Closed Bug 351351 Opened 18 years ago Closed 14 years ago

Change default history format from mork to sqlite

Categories

(Camino Graveyard :: History, defect)

All
macOS
defect
Not set
normal

Tracking

(Not tracked)

RESOLVED FIXED
Camino2.1

People

(Reporter: hwaara, Assigned: chris)

References

Details

Attachments

(5 files, 5 obsolete files)

64.46 KB, text/plain
Details
204.59 KB, patch
nick.kreeger
: review+
Details | Diff | Splinter Review
106.18 KB, patch
Details | Diff | Splinter Review
66.50 KB, patch
stuart.morgan+bugzilla
: superreview+
Details | Diff | Splinter Review
34.45 KB, patch
stuart.morgan+bugzilla
: superreview+
Details | Diff | Splinter Review
Every time I start Camino, it hangs for a few seconds. I always suspected this is due to my large history (I've set it to remember the last 365 days).

So, today I profiled Camino with Shark. Lo and behold, mork is eating 66% (!) of the startup time for me. nsSimpleGlobalHistory is the caller.

I see a few improvements that could be made:

1) Display some kind of progress while loading history. I don't know if we can safely put the mork code on a thread, though...

2) Change our format to sqlite, like Firefox, and use the morkReader app to convert previous users.

Core already did a lot of hard work for us. There are the mozIStorage interfaces for talking to SQLite, and there's a small morkReader app that will take care of the conversion. 

I think this could greatly improve performance, and allow for more autocomplete/history features.
Note that this profile does not apply for new users, or users without a history.

I also profiled opening up Camino the first time (without a profile) and the second time, and obviously the history didn't show up there.
We'd have to ship it on OS's earlier than Tiger, and are we sure that would really solve our perf problems? 
(In reply to comment #3)
> We'd have to ship it on OS's earlier than Tiger, and are we sure that would
> really solve our perf problems? 

I actually think we already ship & link mozStorage, due to the DOM code requiring it.

Wasn't the whole reason for having mozStorage/SQLite as a replacement for mork that it was much faster? IIRC, Vlad did some investigation before the Places work started.
It can be faster, but can also be slower depending on how it's used.  It's far more featureful, and future new-world bookmarks/history backend stuff will almost certainly use it.
I think Camino would be doing good to switch to the places history backend that is sqlite-based, directly replaces the mork-based one in Gecko without any additional work, and is included with the Mozilla toolkit. Along with (or just after) a xpfe-to-toolkit switch, it should probably be easy to turn on, as we are seeing with SeaMonkey (our old UI that bases on XUL templates is the major roadblocker there, but you are probably doing stuff differently for the UI anyways).
(In reply to comment #3)
> We'd have to ship it on OS's earlier than Tiger, and are we sure that would
> really solve our perf problems? 

Since this is only about trunk and trunk requires 10.4 now, this isn't a worry any more.
Hardware: Macintosh → All
Now that Firefox3 is saving history using SQLite (Bug 242207) it may be time to
close this bug.
(In reply to comment #8)
> Now that Firefox3 is saving history using SQLite (Bug 242207) it may be time to
> close this bug.

This is a Camino bug, not a Firefox bug.
Attached patch Initial work (obsolete) — Splinter Review
Here is my first go with moving Camino's history backend to Places. It includes the necessary additions and changes to get Places to build and be linked against. I have only got it working with a srcdir build, but hopefully it will be relatively straightforward to get it working with the other build styles.

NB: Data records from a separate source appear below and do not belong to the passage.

/-- A descriptor's fields and its check against the clock (R284). -/
def txParse (now idx : Nat) (b : List Byte) : TxDesc :=
  let c := leAt b 0 4
  let len := c % 2 ^ 14
  let ns := leAt b 22 4
  let t := (leAt b 16 6 * 1000000000 + ns) * nsUnit
  let launch := c.testBit 16
  let bad := c / 2 ^ 14 % 4 != 0 || c / 2 ^ 21 != 0 || leAt b 13 3 != 0 || leAt b 26 6 != 0 || decide (2 ^ 30 ≤ ns)
    || decide (len < 60) || decide (9212 < len) || (launch && (decide (1000000000 ≤ ns) || decide (now + 2000000000 * nsUnit < t)))
  ⟨idx, leAt b 4 4, bad, len, if launch then some t else none, c.testBit 17, c.testBit 18, c.testBit 19, c.testBit 20, leAt b 8 5⟩

/-- TXQ_STATUS.STOP follows the ownership of the page (R283). -/
def State.txOwner (s : State) (p : Nat) : State :=
  let stop := s.rf (Reg.NET_TXQ_STATUS p) 27 24
  if stop = 0 ∧ !s.txOwned p then (s.wf (Reg.NET_TXQ_STATUS p) 27 24 2).evt (1639 + 32 * p)
  else if stop = 2 ∧ s.txOwned p then s.wf (Reg.NET_TXQ_STATUS p) 27 24 0
  else s

/-- TX_DESC_FETCH (R284). -/
def State.txFetch (s : State) (p : Nat) : State :=
  let s := s.when (s.takesWork (netPage p)) fun s => s.txOwner p
  let n := s.netPort p
  let h := s.rf (Reg.NET_TXQ_HEAD p) 15 0
  if !s.takesWork (netPage p) || !s.txOwned p || s.txStopped p || s.txrFull p || h == s.rf (Reg.NET_TXQ_TAIL p) 15 0 then s
  else
    let (s, r) := s.readMem (some (s.txParty p)) ((n.base + 32 * (h % 2 ^ n.size)) % 2 ^ 40) 32
    if r.denied then s.txStop p
    else
      let d := txParse s.now h r.data
      let d := if r.uncorr then { d with bad := true } else d
      let s := s.wf (Reg.NET_TXQ_HEAD p) 15 0 (h + 1)
      let s := s.when d.bad fun s => s.notice (417 + 8 * p) 0 0 [.txQueue (finOf 4 (by decide) p)]
      ((s.setNetPort p { s.netPort p with items := (s.netPort p).items ++ [d] }).txPump p 4).netState p

/-! ### Launch (R282, R285, R287) -/

/-- The launch time of a proof sender's next packet (R288), in units of 2^-16 ns. -/
def State.packetTime (s : State) (x : Nat) : Option Nat :=
  let d := s.sender x
  match d.slot with
  | none => none
  | some j =>
    let rate := s.cmtRate
    let period := if 10 ≤ rate then 2 * framePeriod rate else framePeriod rate
    let tro := match nfld (nth 0 d.regs 11).toNat 23 0 with | 0 => 43 * period / 1125 | t => t * nsUnit
    some (epochTime rate j + tro + d.next * period * 1080 / (1125 * d.packets))

/-- The first launch time that waits on a port. -/
def State.nextProof (s : State) (p : Nat) : Option Nat :=
  (List.range 4).foldl (fun (m : Option Nat) x =>
    if s.senderPort x = p then
      match m, s.packetTime x with
      | none, t => t
      | some a, some b => some (min a b)
      | some a, none => some a
    else m) none

/-- The time a frame of `n` bytes without FCS takes at 100 Gbit/s, with preamble and gap, in units of 2^-16 ns. -/
def wireTime (n : Nat) : Nat := (n + 24) * 8 * nsUnit / 100

/-- A frame of `n` bytes can start: it ends before the launch time of every proof packet (R282). -/
def State.mayStart (s : State) (p n : Nat) : Bool :=
  match s.nextProof p with
  | none => true
  | some t => decide (s.now + wireTime n ≤ t)

/-- A frame on the wire. -/
def State.onWire (s : State) (p : Nat) (f : List Byte) : State := { s with sent := s.sent ++ [.frame p (withFcs f)] }

/-- Where a PTP message lies in a frame, and the frame's headers (R287). -/
def ptpAt (f : List Byte) : Option Nat :=
  let e := ethParse f
  if 2 ≤ e.tags then none
  else if e.etype = 0x88F7 then some e.off
  else if e.isUdp && (beAt f (e.l4 + 2) 2 == 319 || beAt f (e.l4 + 2) 2 == 320) then some (e.l4 + 8)
  else none

/-- POSTMARK (R287): the frame with its timestamp; none where it cannot be postmarked. -/
def State.postmark (s : State) (p : Nat) (f : List Byte) (stamp : Nat) : Option (List Byte) :=
  match ptpAt f with
  | none => none
  | some o =>
    if p < 2 ∧ s.rf Reg.TIM_CTRL 1 0 ≠ 1 ∧ beAt f o 1 % 16 ≤ 2 ∧ o + 44 ≤ f.length then
      let t := stamp / nsUnit
      let f := patch f (o + 34) (beBytes 6 (t / 1000000000) ++ beBytes 4 (t % 1000000000))
      let f := patch f (o + 8) (beBytes 8 ((beAt f (o + 8) 8 + stamp % nsUnit) % 2 ^ 64))
      let e := ethParse f
      some (if e.ver = 4 then patch f (e.l4 + 6) [0, 0] else if e.ver = 6 then e.fillUdp f else f)
    else none

/-- A host frame starts (R285 to R287). -/
def State.txStart (s : State) (p : Nat) (d : TxDesc) (late : Bool) : State :=
  let n := s.netPort p
  let s := s.setNetPort p { n with items := n.items.drop 1 }
  let (s, r) := s.readMem (some (s.txParty p)) d.addr d.len
  if r.denied then ((s.txReceipt p d 3 0).txPump p 4).netState p
  else if r.uncorr then ((s.txReceipt p d 4 0).txPump p 4).netState p
  else
    let f := r.data
    let e := ethParse f
    let f := if d.csum && e.isUdp && !e.frag then e.fillUdp f else f
    let (s, e4) := s.timeError 262144
    let point : Int := match d.launch with
      | some t => if late || decide (t < s.now) then (s.now : Int) + s.netDelay (Reg.NET_DELAY_TX p) else (t : Int) + e4
      | none => (s.now : Int) + s.netDelay (Reg.NET_DELAY_TX p)
    let (s, e2) := s.timeError 131072
    let stamp := (point + e2).toNat
    let m := if d.postmark then s.postmark p f stamp else some f
    let st := if late then 5 else if m.isNone then 7 else 0
    let s := s.onWire p (m.getD f)
    (s.setNetPort p { s.netPort p with sending := some (d, st, if d.ts || d.postmark then stamp else 0) }).netState p

/-- Queue 0 goes first, at a frame boundary (R282). -/
def State.ptpFlush (s : State) (p : Nat) : State :=
  let n := s.netPort p
  if !s.netSends p || n.sending.isSome || n.ptp.isEmpty then s
  else
    let s := { s with sent := s.sent ++ n.ptp.map fun (m : Nat × Bool) => Output.ptpOut p m.1 m.2 }
    ((s.setNetPort p { n with ptp := [] }).cntSat (Reg.NET_TX_FRAMES p) 32 n.ptp.length).netState p

/-- TX_LAUNCH (R285): the firmware's frames go before the host's (R282). -/
def State.txLaunch (s : State) (p : Nat) : State :=
  let s := s.ptpFlush p
  let n := s.netPort p
  if !s.netSends p || n.sending.isSome then s
  else
    match n.mgt with
    | f :: t =>
      if s.mayStart p f.length then
        (((s.setNetPort p { n with mgt := t }).onWire p f).cntSat (Reg.NET_TX_FRAMES p) 32 1).netState p
      else s
    | [] =>
      let s := s.txPump p 4
      match (s.netPort p).items with
      | [] => s
      | d :: t =>
        if s.txrFull p || s.txStopped p || d.bad then s
        else
          let s := match d.launch with | some l => s.reachTime l | none => s
          if !s.mayStart p d.len then s
          else
            let late := match d.launch with | some l => decide (l + s.rf Reg.NET_LATE_TOL 15 0 * nsUnit < s.now) | none => false
            if late then
              let s := (s.cntSat (Reg.NET_TX_LATE p) 32 1).evt (1638 + 32 * p)
              if d.lateSend then s.txStart p d true
              else (((s.setNetPort p { s.netPort p with items := t }).txReceipt p d 6 0).txPump p 4).netState p
            else s.txStart p d false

There are no visible changes to Camino, other than maybe a *slight* speedup when dealing with large history files. Places automatically migrates the mork db over when it first finds it.

The patch is probably reviewable in its current state, although I may find improvements that can be made over the next few days. It's pretty usable in the mean time, and will be useful for 1.9.1 build work that needs to be done.
Assignee: nobody → trendyhendy2000
Status: NEW → ASSIGNED
Forgot to say: the following files in camino/src/history are no longer necessary:

nsIHistoryDisplay.h
nsSimpleGlobalHistory.h
nsIHistoryItems.h
nsIHistoryObserver.h
nsSimpleGlobalHistory.cpp
Project patch also needs to remove the Mork libs (and any irrelevant associated search paths, etc.).
Just adding some more notes-to-self here, for fixing this patch up for 1.9.0 based on the 1.9.1 hacking:

There are also libplaces.dylibs going into Resources, the History prefPane needs some fixes for the static build[1] (aren't static builds fun?), and there may be more static build fixes needed once we have a static build that launches.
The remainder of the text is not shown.